> Aim of the exercise
Records follow. Pull out every line that contains "entry".
Segment Start: Dataset entries
-- ==== Sys2Proof/Certificates/Slice0/Obligations.lean ====
section
/-! DEFINITION. The statements for the provers, each with the rule of the manual it rests on. -/

open Sys2Proof Sys2Proof.Machine

/-! ## The machine as a whole -/

/-- One step runs the command at the front of the queue on the state with the queue's rest. -/
def Obligations.StepRunsFrontCommand : Prop :=
  ∀ (s : State) (c : Instr) (rest : List Instr),
    step { s with pending := c :: rest } = exec c { s with pending := rest }

/-- With no command waiting, the engine takes the arbiter's choice of its own accord (R156): the step is the take of the request that
waits there. With no request to take, one microsecond passes: every running timer is one microsecond on, and the events whose time has
come (R76, R91, R93, R94, R119, R123, R130, R131, R134) are taken until none is due, and no others. That an empty queue leaves the part
to itself, a microsecond at a time, is the model's choice (log entry 5), and the order of events of one microsecond is open (log
entry 3). -/
def Obligations.EmptyQueueTakesChoice : Prop :=
  (∀ (s : State) (i : Instr) (st : Station), s.pending = [] → s.Ready i st → step s = exec i s) ∧
    ∀ s : State, s.CheckersLawful → s.CausesLawful → s.RangesLawful → s.pending = [] → s.arbiterChoice = none →
      ∃ t, step s = .next t ∧ TakesDue s.oneLater t

/-- No command stops the part, in any state: the manual gives every command an effect or the answer that it has none. -/
def Obligations.EveryCommandAnswers : Prop := ∀ (i : Instr) (s : State), ∃ t, exec i s = .next t

/-- A command's effect is on everything but the queue of commands. -/
def Obligations.CommandsKeepQueue : Prop := ∀ (i : Instr) (s t : State), exec i s = .next t → t.pending = s.pending

/-- The values of a device reset (R22, R47, R89, R102, R116, R118, R143, R156, R163), with the supply above the rise level (R136) and
the reset cause POWER (R135), which are the model's choice of reset (log entry 1). -/
def Obligations.ResetValues : Prop :=
  (∀ i, State.reset.slot i = ⟨0, none⟩) ∧ State.reset.waitList = [] ∧
    (∀ n, State.reset.channel n =
      { use := .idle, fallback := .low, senseCheck := false, minClass := 0, senseLevel := .low, phase := .inactive,
        settleTimer := none, mismatchTimer := none }) ∧
    (∀ st, State.reset.station st =
      { attached := false, cls := 0, quota := 6, mask := ⟨⟨false, false, false⟩, ⟨false, false, false⟩⟩ }) ∧
    State.reset.deviceNotices = ⟨false, false, false⟩ ∧
    State.reset.clock =
      { source := .internal, periodIndex := 3, edge := .rising, divisorIndex := 0, silenceLimit := 0, prescale := 0,
        silenceTimer := none, state := .running, tickCounter := 0, frameIndex := 2, settleMs := 5 } ∧
    State.reset.supply = { state := .recovering, threshold := 0, recoveryTimer := some 0, filter := none } ∧
    State.reset.causes = ⟨true, false⟩ ∧ State.reset.lastReset = .power ∧
    (∀ p, State.reset.port p =
      { state := .idle, request := [], expected := none, reply := [], readPos := 0, error := .none,
        dataBus := none }) ∧
    State.reset.pointer = 3 ∧ State.reset.restartCount = 0

/-- The state right after reset is sound. -/
def Obligations.ResetIsSound : Prop := State.reset.Sound

/-- Every step from a sound state leads to a sound state: the laws of the lease records, the relation of the counts to the tick
counter, the wait list, the channel table, the sense checkers, hold-down, the stations, the ports and the ranges (R3, R35, R36, R49, R72,
R91, R138, R143). -/
def Obligations.StepKeepsSound : Prop := ∀ s t : State, s.Sound → step s = .next t → t.Sound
Segment End: Dataset entries
> Worked solution
to itself, a microsecond at a time, is the model's choice (log entry 5), and the order of events of one microsecond is open (log
entry 3). -/
the reset cause POWER (R135), which are the model's choice of reset (log entry 1). -/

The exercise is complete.